Dr. Scott Evans and his attorney say Oklahoma officials are being sore losers after voters legalized medical cannabis.

An Oklahoma doctor is suing the state over medical marijuana rules he claims are blocking patient access to the drug. Dr. Scott Evans says the Oklahoma Medical Marijuana Authority is denying his patients’ medical cannabis applications, deeming Evans’ recommendations invalid. Evans’ lawyer, Chad Moody, says the denials are hurting his client’s reputation and causing him to lose business. At the root of the problem, at least according to the OMMA, is vague wording in S.Q. 788, the state’s medical cannabis bill. But Evans maintains the state is playing semantics at the expense of patient access to medical cannabis.

Doctor Says Oklahoma Officials Are Using “Poison Pills” to Defeat Legal MMJ

In July, Oklahoma voters approved State Question 788, legalizing cannabis for medical use. Despite vocal opposition, 56 percent of voters approved the measure, which places control of medical cannabis use entirely with physicians and patients. SQ 788 did not include any restrictions based on qualifying conditions. As long as a doctor recommends it, patients can obtain medical cannabis. Or at least, they should be able to.

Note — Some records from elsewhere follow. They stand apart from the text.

structure Coll where
  id : Nat
  spec : CollSpec
  par : SearchRec
  version : Nat := 0
  entry : Option W64 := none
  screeBase : Nat := 0
  screeTail : Nat := 0
  old : Option OldVersion := none
  overlay : List (Nat × List W64) := []
  compacting : Bool := false
  fold : Option Fold := none
  pending : List Pending := []
  /-- Manager tickets recorded with their outcome: (ticket, status, result0) (R148). -/
  recorded : List (Ticket × Nat × W64) := []
  folded : Bool := false
  restoring : Bool := false
  deriving DecidableEq, Repr

/-- Region states, numbered as R273. -/
inductive Region where
  | free | build | live | retiring
  deriving DecidableEq, Repr

structure Table where
  spec : TableSpec
  region0 : Region := .free
  region1 : Region := .free
  version : Nat := 0
  /-- The OPEN (false) or CLONE (true) that is moving data (R266). -/
  busy : Option Bool := none
  cmdCode : Byte := 0
  failMember : BitVec 10 := 0
  retireSeen : Bool := false
  /-- A publication prepared here: request ticket and version (R269). -/
  prepared : Option (Ticket × Nat) := none
  committed : Bool := false
  recorded : List (Ticket × Nat) := []
  deriving DecidableEq, Repr

/-- A publication the manager runs (R269). -/
structure Publication where
  ticket : Ticket
  table : Nat
  version : Nat
  since : Nat
  members : List Node
  answers : List (Node × Nat)
  committed : Bool
  /-- Journal position of its COMPLETE entry, until mirrored. -/
  pos : Option W64
  deriving DecidableEq, Repr

/-- A remote gather waiting for slices (R263): the passes still to serve, the first of them sent, and the slices that
have come for it as (first column, width, rows). -/
structure Gather where
  ticket : Ticket
  step : Ticket
  table : Nat
  version : Nat
  passes : List (List Nat)
  members : List Node
  slices : List (Nat × Nat × List Byte)
  deriving DecidableEq, Repr

structure Srch where
  colls : List Coll := []
  edgeStale : W16 := 0
  walkCap : Byte := 0
  filterShort : Byte := 0
  widenRounds : W16 := 0
  candDeleted : Byte := 0
  insFull : Byte := 0
  deriving DecidableEq, Repr

structure Gth where
  tables : List Table := []
  pubs : List Publication := []
  gathers : List Gather := []
  fetchSaved : W32 := 0
  idxRange : Byte := 0
  dirBad : Byte := 0
  cntSat : Byte := 0
  pubFail : Byte := 0
  deriving DecidableEq, Repr

structure Scr where
  nanDropped : W16 := 0
  mergeDup : W16 := 0
  genSuperseded : W16 := 0
  mergeConflict : Byte := 0
  shortLists : Byte := 0
  conflictId : W64 := 0
  conflictTicket : W64 := 0
  deriving DecidableEq, Repr

structure Txt where
  utf8Invalid : W16 := 0
  textTooLong : Byte := 0
  cgjInserted : Byte := 0
  unkPieces : W16 := 0
  packSkip : Byte := 0
  tokMismatch : Byte := 0
  srBase : W64 := 0
  sr : Ring := {}
  srWaiting : List (List Byte) := []
  deriving DecidableEq, Repr

structure Rrk where
  pairs : W32 := 0
  fetchSkip : W16 := 0
  trunc : W16 := 0
  deriving DecidableEq, Repr

/-! ### Prefill and decode (14) -/

/-- An open cache on this device (R344, R349 to R353): blocks written with their data by (layer, index). -/
structure Cache where
  handle : W64
  ticket : Ticket
  promptLen : Nat
  lastToken : Nat
  kvFormat : Nat
  layers : Nat
  reserved : Nat
  written : List (Nat × Nat × KvHead × List Byte)
  /-- Bytes of blocks whose segments are still arriving: (layer, index, offset, data). -/
  segments : List (Nat × Nat × Nat × List Byte)
  tokens : List Nat
  claimed : Option Ticket
  openedAt : Nat
  deriving DecidableEq, Repr

/-- A prompt's move on the prefill device (R349): blocks sent (layer, index, time, resent) and acknowledged. -/
structure PfMove where
  ticket : Ticket
  mgr : Ticket
  decode : Node
  handle : Option W64
  tokens : List Nat
  layersDone : Nat
  sent : List (Nat × Nat × Nat × Bool)
  acked : List (Nat × Nat)
  /-- Blocks sent and not acknowledged. -/
  blocks : List (KvHead × List Byte)
  retryAt : Option Nat
  stopped : Bool
  deriving DecidableEq, Repr

structure Dec where
  caches : List Cache := []
  nextSlot : Nat := 1
  /-- Answers of decodes that ended, by claiming ticket (R352). -/
  ended : List (Ticket × W64 × Answer) := []
  moves : List PfMove := []
  kvResend : W16 := 0
  kvDup : W16 := 0
  idleFreed : Byte := 0
  tallySat : Byte := 0
  tallySpill : Byte := 0
  noToken : Byte := 0
  deriving DecidableEq, Repr

structure Lands where
  thermtrip : Bool := false
  /-- What CLKOUT drives: domain and divisor less 1. -/
  clkout : Option (Nat × Nat) := none
  i3cAddr : Option (BitVec 7) := none
  i3cIndex : Nat := 0
  i3cBusy : Option Nat := none
  i3cSent : List Byte := []
  tap : TapOp := .idcode
  deriving DecidableEq, Repr

/-! ### The whole device -/

/-- The life of the device (R414, R542, R550, R551). -/
inductive Life where
  /-- In power-on reset: nothing runs until BOOT. -/
  | held
  | ready
  | recovery
  /-- Steps 2 to 5 of R414. -/
  | flushing
  /-- Step 6 of R414. -/
  | halted
  deriving DecidableEq, Repr

/-- The device. The queue of commands, `now`, `free` and `out` are the model's own (logs 3, 8, 10). -/
structure State where
  life : Life := .held
  now : Nat := 0
  free : Nat := 0
  pending : List Instr := []
  out : List (Nat × Txn) := []
  cfg : Cfg := {}
  sec : Sec := {}
  wb : Wb := {}
  job : Job := {}
  dlm : Dlm := {}
  flt : Flt := {}
  log : Log := {}
  clk : Clk := {}
  pwr : Pwr := {}
  rst : Rst := {}
  dom : Dom := {}
  lnk : Lnk := {}
  mgmt : Mgmt := {}
  mem : Mem := {}
  haul : Haul := {}
  stk : Stk := {}
  srch : Srch := {}
  gth : Gth := {}
  scr : Scr := {}
  txt : Txt := {}
  rrk : Rrk := {}
  dec : Dec := {}
  lands : Lands := {}
  deriving DecidableEq, Repr

/-- The device in power-on reset, before BOOT (R544; log 4). -/
def State.reset : State := {}

/-- Why the device stops. -/
inductive Fault where
  /-- Raised by SUPPLY_MONITOR_TRIP when VIN passes its absolute maximum: R581 does not specify the device above it.
  Safe: the model claims nothing there. -/
  | aboveAbsoluteMaximum
  deriving DecidableEq, Repr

Almost immediately, however, lawmakers and officials opposed to the measure began adding restrictions to the new program. Among them was a contentious and fiercely battled ban on smokable forms of cannabis. Others involved limiting dispensary locations and placing burdensome requirements on pharmacists.

In many respects, the Oklahoma State Medical Association spearheaded the attacks on voter-approved SQ 788. Former president of the organization Dr. Keven Taubman even chairs the leading opposition group, “SQ 788 Is Not Medical.” Opponents of 788 have repeatedly claimed the measure is a “recreational marijuana bill in disguise.” The State Health Department approved a pair of OSMA’s proposed restrictions, drawing ire from medical cannabis supporters and legal challenges. They say the state’s efforts to restrict 788 violate voters’ intent.

Dr. Scott Evans and his lawyer are currently suing the state over a different restriction, echo those sentiments. “A lot of the establishment in Oklahoma didn’t want to see 788 pass,” Moody told reporters, “and they are upset and frustrated that it did. Right now, they are throwing a temper tantrum because they lost.”

Evans says the health department has found another “poison pill” to stymie patient access and subvert the intent of 788. This time, it’s language in the medical cannabis rules about which physicians qualify to make medical cannabis recommendations.

Oklahoma Says Doctors Must Be Board Certified in a Speciality, Sidelining Many Qualified Physicians

According to Dr. Evans’ lawyer, the OMMA is citing language in the state’s medical cannabis rules it says requires doctors to obtain a board certification in a speciality in order to recommend medical cannabis. In other words, doctors with an ordinary physicians license would be unable to give a medical cannabis recommendation.

The rule the health department cites states that a physician must hold “a valid, unrestricted and existing license” and meet “the definition of ‘board certified’ under rules established by either the Oklahoma Board of Medical Licensure or the Oklahoma Board of Osteopathic Examiners. Moody says the osteopathic board specifically uses the word “specialist” in its definition of “board certified.” Now, the state is seizing on that language to bar general practitioners like Dr. Evans from recommending medical cannabis. And that, Evans’ lawsuit alleges, is not what voters intended when they approved 788.

The OSMA acknowledged the vagueness of the language in SQ 788. 788 states that a physician must be M.D. or D.O. with a certification by their licensing boards. So if a D.O. has a certification from the Osteopathic Board but isn’t a specialist, that opens to loophole for the state to deny the D.O.’s medical cannabis recommendations. So far, the OMMA has refused to comment on the “pending litigation.”